What does it mean to live in the age of Ozempic? For many Americans who have struggled for years with their weight and any associated health problems, a diabetes drug has been an effective means of treating obesity — as long as they keep taking it. Studies show that most patients who stop taking the medication gain the weight back. Meanwhile, the cultural ubiquity of Ozempic and Wegovy (both brand names for the drug semaglutide) as diet aids has spawned celebrity testimonials and thinkpieces galore.
Kirsi Goldynia and I spoke with journalist Virginia Sole-Smith about the Ozempic craze (along with a number of other topics, including accessibility of medical care and the outdated use of the Body Mass Index).

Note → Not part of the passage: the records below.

/-! The service requests. -/

theorem asked_of (s : State) (f : Frame) (h : s.held = false) (hc : s.line.current = none)
    (ho : s.member.station = .online) (hr : s.line.replies < 3) (hd : f.dest.toNat ≠ 0)
    (h0 : f.src.toNat ≠ 0) (hs : f.src.toNat ≠ s.address) : (hearing s f).asked f [] :=
  ⟨⟨h, hc, rfl⟩, ho, ⟨hd, h0, hs⟩, hr⟩
/-- BUSY in a dump, UNKNOWN, ROLE, and RANGE at the ends of the parameters' ranges. -/
theorem witness_turned_away :
    (hearing (dumping zone (dumpAt 5 1 23 false)) (query [3])).asked (query [3]) [] ∧
    (query [3]).makes .share = true ∧ (query [3]).request ≠ some .restart ∧
    (hearing zone (query [9])).asked (query [9]) [] ∧ (query [9]).makes .peer = true ∧
    (query [9]).request = none ∧
    (hearing zone (query [4, 0])).asked (query [4, 0]) [] ∧ (query [4, 0]).makes .plant = true ∧
    (query [4, 0]).request = some .plant ∧ zone.role = .zone ∧
    (hearing zone (query [1, 64])).asked (query [1, 64]) [] ∧ (query [1, 64]).makes .peer = true ∧
    (query [1, 64]).request = some .peer ∧ Request.inRange .peer (query [1, 64]) = false ∧
    Request.inRange .dump (query [5, 0, 0]) = false ∧ Request.inRange .status (query [2, 4, 0]) = false := by
  refine ⟨asked_of _ _ ?_ ?_ ?_ ?_ ?_ ?_ ?_, ?_, ?_, asked_of _ _ ?_ ?_ ?_ ?_ ?_ ?_ ?_, ?_, ?_,
    asked_of _ _ ?_ ?_ ?_ ?_ ?_ ?_ ?_, ?_, ?_, ?_, asked_of _ _ ?_ ?_ ?_ ?_ ?_ ?_ ?_, ?_, ?_, ?_, ?_, ?_⟩
    <;> decide
theorem witness_unanswered :
    (hearing zone (frame 0 60 0x40 [3])).atFront (frame 0 60 0x40 [3]) [] ∧
    (frame 0 60 0x40 [3]).makes .share = true ∧ (frame 0 60 0x40 [3]).dest.toNat = 0 ∧
    (frame 0 60 0x40 [3]).src.toNat ≠ zone.address ∧ (query [3] 0).makes .share = true ∧
    (query [3] 0).src.toNat = 0 := by
  refine ⟨front _ _ ?_ ?_, ?_, ?_, ?_, ?_, ?_⟩ <;> decide
/-- An empty chain, a chain without the address, and the last entry of a chain; address 0 and 63. -/
theorem witness_peer :
    (hearing (withTable zone [zoneEntry 8 10, zoneEntry 13 40]) (query [1, 13])).asked (query [1, 13]) [] ∧
    (query [1, 13]).request = some .peer ∧ zone.responder.dump = none ∧
    (query [1, 13]).body[1]? = some 13 ∧ (63 : Byte).toNat ≤ 63 ∧
    chain [zoneEntry 8 10, zoneEntry 13 40] (63 % 8) = [] ∧
    chain [zoneEntry 8 10, zoneEntry 13 40] (0 % 8) ≠ [] ∧
    (∀ e ∈ chain [zoneEntry 8 10, zoneEntry 13 40] (0 % 8), e.address ≠ 0) ∧
    chain [zoneEntry 8 10, zoneEntry 13 40] (13 % 8) = [] ++ zoneEntry 13 40 :: [] := by
  refine ⟨asked_of _ _ ?_ ?_ ?_ ?_ ?_ ?_ ?_, ?_, ?_, ?_, ?_, ?_, ?_, ?_, ?_⟩ <;> decide
theorem witness_status :
    (hearing zone (query [2, 3, 1])).asked (query [2, 3, 1]) [] ∧
    (query [2, 3, 1]).request = some .status ∧ zone.responder.dump = none ∧
    (query [2, 3, 1]).body[1]? = some 3 ∧ (query [2, 3, 1]).body[2]? = some 1 ∧
    (hearing zone (query [2, 0, 0])).asked (query [2, 0, 0]) [] ∧
    (query [2, 0, 0]).request = some .status ∧ (query [2, 0, 0]).body[2]? = some 0 := by
  refine ⟨asked_of _ _ ?_ ?_ ?_ ?_ ?_ ?_ ?_, ?_, ?_, ?_, ?_, asked_of _ _ ?_ ?_ ?_ ?_ ?_ ?_ ?_, ?_, ?_⟩
    <;> decide
theorem witness_share_and_plant :
    (hearing zone (query [3])).asked (query [3]) [] ∧ (query [3]).request = some .share ∧
    zone.responder.dump = none ∧
    (hearing plant (query [4, 1])).asked (query [4, 1]) [] ∧ (query [4, 1]).request = some .plant ∧
    plant.responder.dump = none ∧ plant.role = .plant ∧ (query [4, 1]).body[1]? = some 1 ∧
    (query [4, 0]).body[1]? = some 0 := by
  refine ⟨asked_of _ _ ?_ ?_ ?_ ?_ ?_ ?_ ?_, ?_, ?_, asked_of _ _ ?_ ?_ ?_ ?_ ?_ ?_ ?_, ?_, ?_, ?_, ?_, ?_⟩
    <;> decide
/-- A dump of one entry and of 24, from chain 0 and from chain 7. -/
theorem witness_dump :
    (hearing (withTable zone [zoneEntry 13 40]) (query [5, 0, 1])).asked (query [5, 0, 1]) [] ∧
    (query [5, 0, 1]).request = some .dump ∧ zone.responder.dump = none ∧
    (query [5, 0, 1]).body[1]? = some 0 ∧ (query [5, 0, 1]).body[2]? = some 1 ∧
    (query [5, 7, 24]).request = some .dump ∧ (query [5, 7, 24]).body[1]? = some 7 ∧
    (query [5, 7, 24]).body[2]? = some 24 := by
  refine ⟨asked_of _ _ ?_ ?_ ?_ ?_ ?_ ?_ ?_, ?_, ?_, ?_, ?_, ?_, ?_, ?_⟩ <;> decide
theorem witness_walk_finds : walkFinds [zoneEntry 13 40] 0 0 5 0 (zoneEntry 13 40) ∧
    walkFinds [zoneEntry 13 40] 5 0 5 0 (zoneEntry 13 40) ∧ walkEnds [zoneEntry 13 40] 5 1 ∧
    walkEnds [zoneEntry 13 40] 7 0 := by
  refine ⟨⟨by decide, by decide, .inr ⟨by decide, rfl, by decide, ?_⟩⟩,
    ⟨by decide, by decide, .inl ⟨rfl, rfl⟩⟩, ⟨by decide, ?_⟩, ⟨by decide, ?_⟩⟩
  · intro j h k
    have : j = 1 ∨ j = 2 ∨ j = 3 ∨ j = 4 := by omega
    rcases this with rfl | rfl | rfl | rfl <;> decide
  · intro j h k
    have : j = 6 ∨ j = 7 := by omega
    rcases this with rfl | rfl <;> decide
  · intro j h k
    omega
theorem witness_dump_next : ∀ abort, (dumping zone (dumpAt 5 0 1 abort)).held = false ∧
    (dumping zone (dumpAt 5 0 1 abort)).responder.dump = some (dumpAt 5 0 1 abort) ∧
    (dumpAt 5 0 1 abort).nextDue = true ∧ (dumpAt 5 0 1 abort).chain ≤ 7 ∧
    (dumpAt 7 0 24 abort).chain ≤ 7 ∧
    (dumping zone (dumpAt 5 0 1 abort)).member.station = .online ∧
    (dumping zone (dumpAt 5 0 1 abort)).line.replies < 3 ∧
    (dumping (station .zone .listen) (dumpAt 5 0 1 abort)).member.station ≠ .online ∧
    3 ≤ (dumping (queued zone [reply .result, reply .present, reply .present])
      (dumpAt 5 0 1 abort)).line.replies := by
  intro abort
  cases abort <;> decide
theorem witness_clear :
    (hearing faulted (order [16])).asked (order [16]) [] ∧ (order [16]).request = some .clear ∧
    faulted.responder.dump = none ∧ faulted.drive.wf ∧ faulted.drive.state = .fault ∧
    faulted.drive.hold.isRunning = false ∧ (resting 756).drive.wf ∧
    (resting 756).drive.state ≠ .fault ∧ (resting 756).drive.hold.isRunning = false ∧
    (driven (resting 756) fun d => { d with hold := .running 600000 }).drive.wf ∧
    (driven (resting 756) fun d => { d with hold := .running 600000 }).drive.hold.isRunning = true ∧
    (hearing plant (order [16])).asked (order [16]) [] ∧ plant.drive.wf ∧ plant.role = .plant := by
  refine ⟨asked_of _ _ ?_ ?_ ?_ ?_ ?_ ?_ ?_, ?_, ?_, ?_, ?_, ?_, ?_, ?_, ?_, ?_, ?_,
    asked_of _ _ ?_ ?_ ?_ ?_ ?_ ?_ ?_, ?_, ?_⟩ <;> decide
/-- HOLD at its highest target 1200 and one above it; REHOME in every drive state. -/
theorem witness_hold_rehome :
    (hearing (resting 756) (order [18, 176, 4])).asked (order [18, 176, 4]) [] ∧
    (order [18, 176, 4]).request = some .hold ∧ nat2 (order [18, 176, 4]).body 1 = 1200 ∧
    nat2 (order [18, 177, 4]).body 1 = 1201 ∧ 3 ≤ (order [18, 177, 4]).body.length ∧
    (hearing zone (order [17])).asked (order [17]) [] ∧ (order [17]).request = some .rehome ∧
    zone.responder.dump = none ∧ zone.drive.state = .unhomed ∧ (homing 7).drive.state = .homing ∧
    (resting 756).drive.state = .idle ∧ (moving 58 0).drive.state = .moving ∧
    faulted.drive.state = .fault := by
  refine ⟨asked_of _ _ ?_ ?_ ?_ ?_ ?_ ?_ ?_, ?_, ?_, ?_, ?_, asked_of _ _ ?_ ?_ ?_ ?_ ?_ ?_ ?_, ?_, ?_, ?_,
    ?_, ?_, ?_, ?_⟩ <;> decide
/-- The orders outside ONLINE, where no answer can be placed, and to a drive in FAULT. -/
theorem witness_ordered :
    (hearing (station .zone .duplicate) (order [16])).ordered (order [16]) [] ∧
    (hearing faulted (order [16])).ordered (order [16]) [] ∧ faulted.line.replies < 3 ∧
    (hearing (station .zone .claim) (order [18, 176, 4])).ordered (order [18, 176, 4]) [] ∧
    (hearing (resting 756) (order [17])).ordered (order [17]) [] ∧
    (station .zone .duplicate).member.station ≠ .online := by
  refine ⟨⟨front _ _ ?_ ?_, ?_, ?_⟩, ⟨front _ _ ?_ ?_, ?_, ?_⟩, ?_, ⟨front _ _ ?_ ?_, ?_, ?_⟩,
    ⟨front _ _ ?_ ?_, ?_, ?_⟩, ?_⟩ <;> decide
theorem witness_restart_order :
    (hearing zone (order [19])).asked (order [19]) [] ∧ (order [19]).request = some .restart ∧
    zone.responder.dump = none ∧ zone.responder.orderly ∧
    (hearing (station .zone .duplicate) (order [19])).atFront (order [19]) [] ∧
    (order [19]).dest.toNat ≠ 0 ∧ (order [19]).src.toNat ≠ 0 ∧ (order [19]).src.toNat ≠ 5 ∧
    (station .zone .duplicate).member.station = .duplicate ∧
    (hearing (dumping zone (dumpAt 5 1 23 false)) (order [19])).asked (order [19]) [] ∧
    (dumping zone (dumpAt 5 1 23 false)).responder.dump = some (dumpAt 5 1 23 false) ∧
    (order [19]).src.toNat = (dumpAt 5 1 23 false).requester ∧
    (order [19] 61).src.toNat ≠ (dumpAt 5 1 23 false).requester := by
  refine ⟨asked_of _ _ ?_ ?_ ?_ ?_ ?_ ?_ ?_, ?_, ?_, ?_, front _ _ ?_ ?_, ?_, ?_, ?_, ?_,
    asked_of _ _ ?_ ?_ ?_ ?_ ?_ ?_ ?_, ?_, ?_, ?_⟩ <;> decide
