-- ==== Sys2Proof/Proofs/CharacteristicTable.lean ====
section
/-! PROOF. What the configuration loader makes of the nine entries of the characteristic table (R187). -/

namespace Sys2Proof.Machine

/-- The loader's walk along neighbouring entries is the chain of the order. -/
theorem nonDecreasing_iff_isChain (table : List Nat) :
    nonDecreasing table = true ↔ table.IsChain (· ≤ ·) := by
  induction table using nonDecreasing.induct with
  | case1 => simp [nonDecreasing]
  | case2 => simp [nonDecreasing]
  | case3 a b rest ih => simp [nonDecreasing, ih]

/-- The entries held, each from its two bytes (R192). -/
theorem heldTable_eq_map_range (image : List Byte) :
    heldTable image = (List.range 9).map fun i => clampNat (nat2 image (1 + 2 * i)) 0 1200 :=
  List.map_map

/-- The test of R187 on the image's own bytes. -/
theorem nonDecreasing_heldTable_iff (image : List Byte) :
    nonDecreasing (heldTable image) = true ↔
      ∀ i < 8, clampNat (nat2 image (1 + 2 * i)) 0 1200 ≤
        clampNat (nat2 image (1 + 2 * (i + 1))) 0 1200 := by
  rw [nonDecreasing_iff_isChain, heldTable_eq_map_range, List.isChain_map, List.isChain_range_succ]

/-- Either role's part leaves the table of the role-independent part (R186). -/
theorem load_table {image : List Byte} (role : Role) (present : imagePresent image = true)
    (checked : imageChecked image = true) :
    (load role image).product.table = loadedTable image := by
  cases role <;> simp [load, present, checked, loadZone, loadPlant, loadCommon]

/-- A mark of the role-independent part stands whatever the role's own part finds (R186). -/
theorem load_clamped_of_common {image : List Byte} (role : Role) (present : imagePresent image = true)
    (checked : imageChecked image = true) (h : commonClamped image = true) :
    (load role image).clamped = true := by
  simp [load, present, checked, h]

/-- A table that decreases sets CONFIG CLAMPED (R187). -/
theorem commonClamped_of_decreasing {image : List Byte} (h : ¬ nonDecreasing (heldTable image) = true) :
    commonClamped image = true := by
  simp [commonClamped, h]

/-- Settles O6: the loader's test fails exactly if an entry lies below the one before it, and by that
test it keeps the entries held or puts the straight line in their place. -/
theorem decreasingTableIsReplacedWhole : Obligations.DecreasingTableIsReplacedWhole := by
  refine ⟨fun role image present checked => ⟨?replaced, ?kept⟩, by decide⟩
  case replaced =>
    rintro ⟨i, hi, smaller⟩
    have decreases : ¬ nonDecreasing (heldTable image) = true := fun h =>
      ((nonDecreasing_heldTable_iff image).mp h i hi).not_gt smaller
    exact ⟨(load_table role present checked).trans (if_neg decreases),
      load_clamped_of_common role present checked (commonClamped_of_decreasing decreases)⟩
  case kept =>
    intro rises
    have holds := (nonDecreasing_heldTable_iff image).mpr rises
    calc (load role image).product.table
        = loadedTable image := load_table role present checked
      _ = heldTable image := if_pos holds
      _ = _ := heldTable_eq_map_range image

end Sys2Proof.Machine
end

section
/-! PROOF. The loader's product lies in its ranges, and its marks say what was out of range (R185 to
R187, R192). -/

namespace Sys2Proof.Machine

theorem clampNat_mem {x lo hi : Nat} (h : lo ≤ hi) :
    lo ≤ clampNat x lo hi ∧ clampNat x lo hi ≤ hi := by
  unfold clampNat; omega

theorem clampInt_mem {x lo hi : Int} (h : lo ≤ hi) :
    lo ≤ clampInt x lo hi ∧ clampInt x lo hi ≤ hi := by
  unfold clampInt; omega

/-- A number held to a range is the same number as an integer held to it. -/
theorem clampNat_cast (x lo hi : Nat) : (clampNat x lo hi : Int) = clampInt x lo hi := by
  simp [clampNat, clampInt]

/-- The image is present and checked exactly if it is good (R185). -/
theorem image_accepted_iff (image : List Byte) :
    (imagePresent image && imageChecked image) = true ↔ imageGood image := by
  simp only [imagePresent, imageChecked, imageMark, Bool.and_eq_true, decide_eq_true_eq, beq_iff_eq,
    imageGood, Prod.ext_iff, and_assoc]
  tauto

theorem load_of_good {image : List Byte} (role : Role) (h : imageGood image) :
    load role image =
      { product :=
          match role with
          | .zone => loadZone image (loadCommon image Config.defaults)
          | .plant => loadPlant image (loadCommon image Config.defaults)
        fault := false
        clamped := commonClamped image || match role with
          | .zone => zoneClamped image
          | .plant => plantClamped image } :=
  if_pos ((image_accepted_iff image).mpr h)

theorem load_of_bad {image : List Byte} (role : Role) (h : ¬ imageGood image) :
    load role image = { product := Config.defaults, fault := true, clamped := false } :=
  if_neg fun k => h ((image_accepted_iff image).mp k)

/-! ### The ranges (R186, R187) -/

theorem productWf_defaults : productWf Config.defaults := by decide

theorem loadedTable_wf (image : List Byte) : (loadedTable image).length = 9 ∧
    (loadedTable image).Pairwise (· ≤ ·) ∧ ∀ t ∈ loadedTable image, t ≤ 1200 := by
  unfold loadedTable
  split_ifs with h
  · refine ⟨by simp [heldTable, imageTable], ?_, ?_⟩
    · exact List.isChain_iff_pairwise.mp ((nonDecreasing_iff_isChain _).mp h)
    · simp only [heldTable, List.mem_map]
      rintro _ ⟨x, -, rfl⟩
      exact (clampNat_mem (by omega)).2
  · decide

theorem productWf_load (role : Role) (image : List Byte) : productWf (load role image).product := by
  by_cases h : imageGood image
  · rw [load_of_good role h]
    obtain ⟨length, rises, table⟩ := loadedTable_wf image
    have nat {x lo hi : Nat} (h : lo ≤ hi) := clampNat_mem (x := x) h
    have int {x lo hi : Int} (h : lo ≤ hi) := clampInt_mem (x := x) h
    cases role
    · refine ⟨length, rises, table, (nat (by omega)).2, nat (by omega), (nat (by omega)).2,
        nat (by omega), nat (by omega), (nat (by omega)).2, int (by omega), int (by omega), ?_⟩
      have humidity := nat (x := nat1 image 32) (lo := 35) (hi := 70) (by omega)
      have setback := nat (x := nat1 image 33) (lo := 0) (hi := 60) (by omega)
      have span := nat (x := nat1 image 35) (lo := 0) (hi := 30) (by omega)
      simp [loadZone, loadCommon, Config.defaults] at *
      omega
    · have qmax := nat (x := nat2 image 38) (lo := 20) (hi := 400) (by omega)
      have upToQmax (x : Nat) := nat (x := x) (lo := 4) (hi := loadedQmax image)
        (by unfold loadedQmax; omega)
      obtain ⟨-, -, -, -, qd, relief, weight, band, posMin, heat, cool, humidity, setback, span, -⟩ :=
        productWf_defaults
      exact ⟨length, rises, table, (nat (by omega)).2, qd, relief, weight, band, posMin, heat, cool,
        humidity, setback, span, qmax, upToQmax _, upToQmax _, upToQmax _, upToQmax _, nat (by omega),
        nat (by omega), nat (by omega), nat (by omega), (nat (by omega)).2⟩
  · rw [load_of_bad role h]
    exact productWf_defaults

/-! ### The mark CONFIG CLAMPED (R186, R187) -/

theorem outside_iff (v lo hi : Nat) : outside v lo hi = true ↔ v ∉ Set.Icc lo hi := by
  simp [outside]; omega

theorem outsideInt_iff (v lo hi : Int) : outsideInt v lo hi = true ↔ v ∉ Set.Icc lo hi := by
  simp [outsideInt]; omega

theorem notMem_Icc_zero_iff (v hi : Nat) : v ∉ Set.Icc 0 hi ↔ hi < v := by simp

/-- A field whose range begins at 0 is out of it above its end. -/
theorem outside_zero_iff (v hi : Nat) : outside v 0 hi = true ↔ hi < v := by
  simp [outside]

theorem commonClamped_iff (image : List Byte) :
    commonClamped image = true ↔ commonOutside image := by
  have table : (imageTable image).any (fun t => outside t 0 1200) = true ↔
      ∃ i, i < 9 ∧ 1200 < nat2 image (1 + 2 * i) := by
    simp [imageTable, outside_zero_iff]
  have falls : (!nonDecreasing (heldTable image)) = true ↔ ∃ i, i < 8 ∧
      clampNat (nat2 image (1 + 2 * (i + 1))) 0 1200 < clampNat (nat2 image (1 + 2 * i)) 0 1200 := by
    rw [Bool.not_eq_true', ← Bool.not_eq_true, nonDecreasing_heldTable_iff]
    push Not
    rfl
  rw [commonClamped, Bool.or_eq_true, Bool.or_eq_true, table, falls, outside_zero_iff, or_assoc]
  rfl

theorem zoneClamped_iff (image : List Byte) : zoneClamped image = true ↔ zoneOutside image := by
  simp only [zoneClamped, Bool.or_eq_true, outside_iff, outsideInt_iff, notMem_Icc_zero_iff,
    or_assoc]
  rfl

theorem plantClamped_iff (image : List Byte) : plantClamped image = true ↔ plantOutside image := by
  simp only [plantClamped, Bool.or_eq_true, outside_iff, notMem_Icc_zero_iff, plantOutside, loadedQmax,
    List.mem_cons, List.not_mem_nil, or_false, exists_eq_or_imp, exists_eq_left, or_assoc]

/-- Settles O5: the ranges are those of each field held, the marks those of the tests of the three
parts. -/
theorem loadedProductIsInRange : Obligations.LoadedProductIsInRange := by
  refine ⟨productWf_load, fun role image bad => ?bad, fun image good => ?zone, fun image good => ?plant⟩
  case bad =>
    have rejected : ¬ imageGood image := by
      rintro ⟨length, mark, sums⟩
      rcases bad with h | h | h
      · omega
      · exact h mark
      · exact h sums
    rw [load_of_bad role rejected]
    exact ⟨rfl, rfl, rfl⟩
  case zone =>
    rw [load_of_good .zone good]
    refine ⟨rfl, ?_, ?_⟩
    · simp [loadZone, loadCommon, onOff, clampNat_cast]
    · simp only [Bool.or_eq_true, commonClamped_iff, zoneClamped_iff]
  case plant =>
    rw [load_of_good .plant good]
    refine ⟨rfl, rfl, ?_⟩
    simp only [Bool.or_eq_true, commonClamped_iff, plantClamped_iff]

end Sys2Proof.Machine
end

section
/-! PROOF. The footprint of every operation and of every command: which items of the state it can
change. -/

namespace Sys2Proof.Machine

/-- The items of the state that a footprint tells apart. -/
inductive Item where
  /-- `held`, the straps, the configuration with its marks, the start timer, the waiting commands. -/
  | fixed
  | clock
  | station
  | stationTimers
  | aging
  | roster
  | waits
  | memberLatches
  | restarts
  | channels
  | contacts
  | sample
  | setpoints
  | demand
  | announcer
  | shareFlight
  | shareResult
  | drive
  | plantFlight
  | sequencer
  | plantTimer
  | unplaced
  | current
  | pair
  | latches
  | counters
  /-- The rest of the line controller: the assembler, the queue and its timing. -/
  | wire
  | responder
  deriving DecidableEq

/-- Two states agree on an item. -/
def Item.same (s t : State) : Item → Prop
  | .fixed => t.held = s.held ∧ t.role = s.role ∧ t.address = s.address ∧ t.cfg = s.cfg ∧
      t.configFault = s.configFault ∧ t.configClamped = s.configClamped ∧
      t.startTimer = s.startTimer ∧ t.pending = s.pending
  | .clock => t.now = s.now
  | .station => t.member.station = s.member.station
  | .stationTimers => t.member.joinWindow = s.member.joinWindow ∧
      t.member.rollCallWait = s.member.rollCallWait ∧
      t.member.duplicateHold = s.member.duplicateHold ∧ t.member.lineQuiet = s.member.lineQuiet
  | .aging => t.member.aging = s.member.aging
  | .roster => t.member.table = s.member.table ∧ t.member.followed = s.member.followed
  | .waits => t.member.deferred = s.member.deferred ∧ t.member.emptying = s.member.emptying
  | .memberLatches => t.member.tableFull = s.member.tableFull ∧
      t.member.lineQuietLatch = s.member.lineQuietLatch ∧
      t.member.tableFullCount = s.member.tableFullCount
  | .restarts => t.member.restartsHanded = s.member.restartsHanded
  | .channels => t.sensing.first = s.sensing.first ∧ t.sensing.second = s.sensing.second
  | .contacts => t.sensing.contact1 = s.sensing.contact1 ∧ t.sensing.contact2 = s.sensing.contact2
  | .sample => t.sensing.sample = s.sensing.sample
  | .setpoints => t.setpoints = s.setpoints
  | .demand => t.demand = { s.demand with announcer := t.demand.announcer }
  | .announcer => t.demand.announcer = s.demand.announcer ∧ t.plant.announcer = s.plant.announcer
  | .shareFlight => t.share.flight = s.share.flight ∧ t.share.mark = s.share.mark
  | .shareResult => t.share.record = s.share.record ∧ t.share.standing = s.share.standing
  | .drive => t.drive = s.drive
  | .plantFlight => t.plant.flight = s.plant.flight ∧ t.plant.mark = s.plant.mark
  | .sequencer => t.plant.arb = s.plant.arb ∧ t.plant.air = s.plant.air ∧ t.plant.prot = s.plant.prot
  | .plantTimer => t.plant.timer = s.plant.timer
  | .unplaced => t.plant.unplaced = s.plant.unplaced
  | .current => t.line.current = s.line.current
  | .pair => t.line.pair = s.line.pair
  | .latches => t.line.latches = s.line.latches
  | .counters => t.line.counters = s.line.counters
  | .wire => t.line = { s.line with
      current := t.line.current, pair := t.line.pair, latches := t.line.latches,
      counters := t.line.counters }
  | .responder => t.responder = s.responder

theorem Item.same_refl (s : State) (i : Item) : i.same s s := by
  cases i <;> simp [Item.same]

Sole-Smith warns that proponents of weight-loss drugs miss the big picture: the prevalence of a diet culture that brands certain bodies acceptable, beautiful, healthy or worth seeing and relegates others to the corners marked “diseased,” “ugly,” “lazy” or “just doesn’t care enough about being healthy.” When considered in this context, Ozempic isn’t a wonder drug. Its popularity is a manifestation of a dangerous and pervasive message. As she put it to us: “If we can make fat people thin, does that make it OK to hate fat people?”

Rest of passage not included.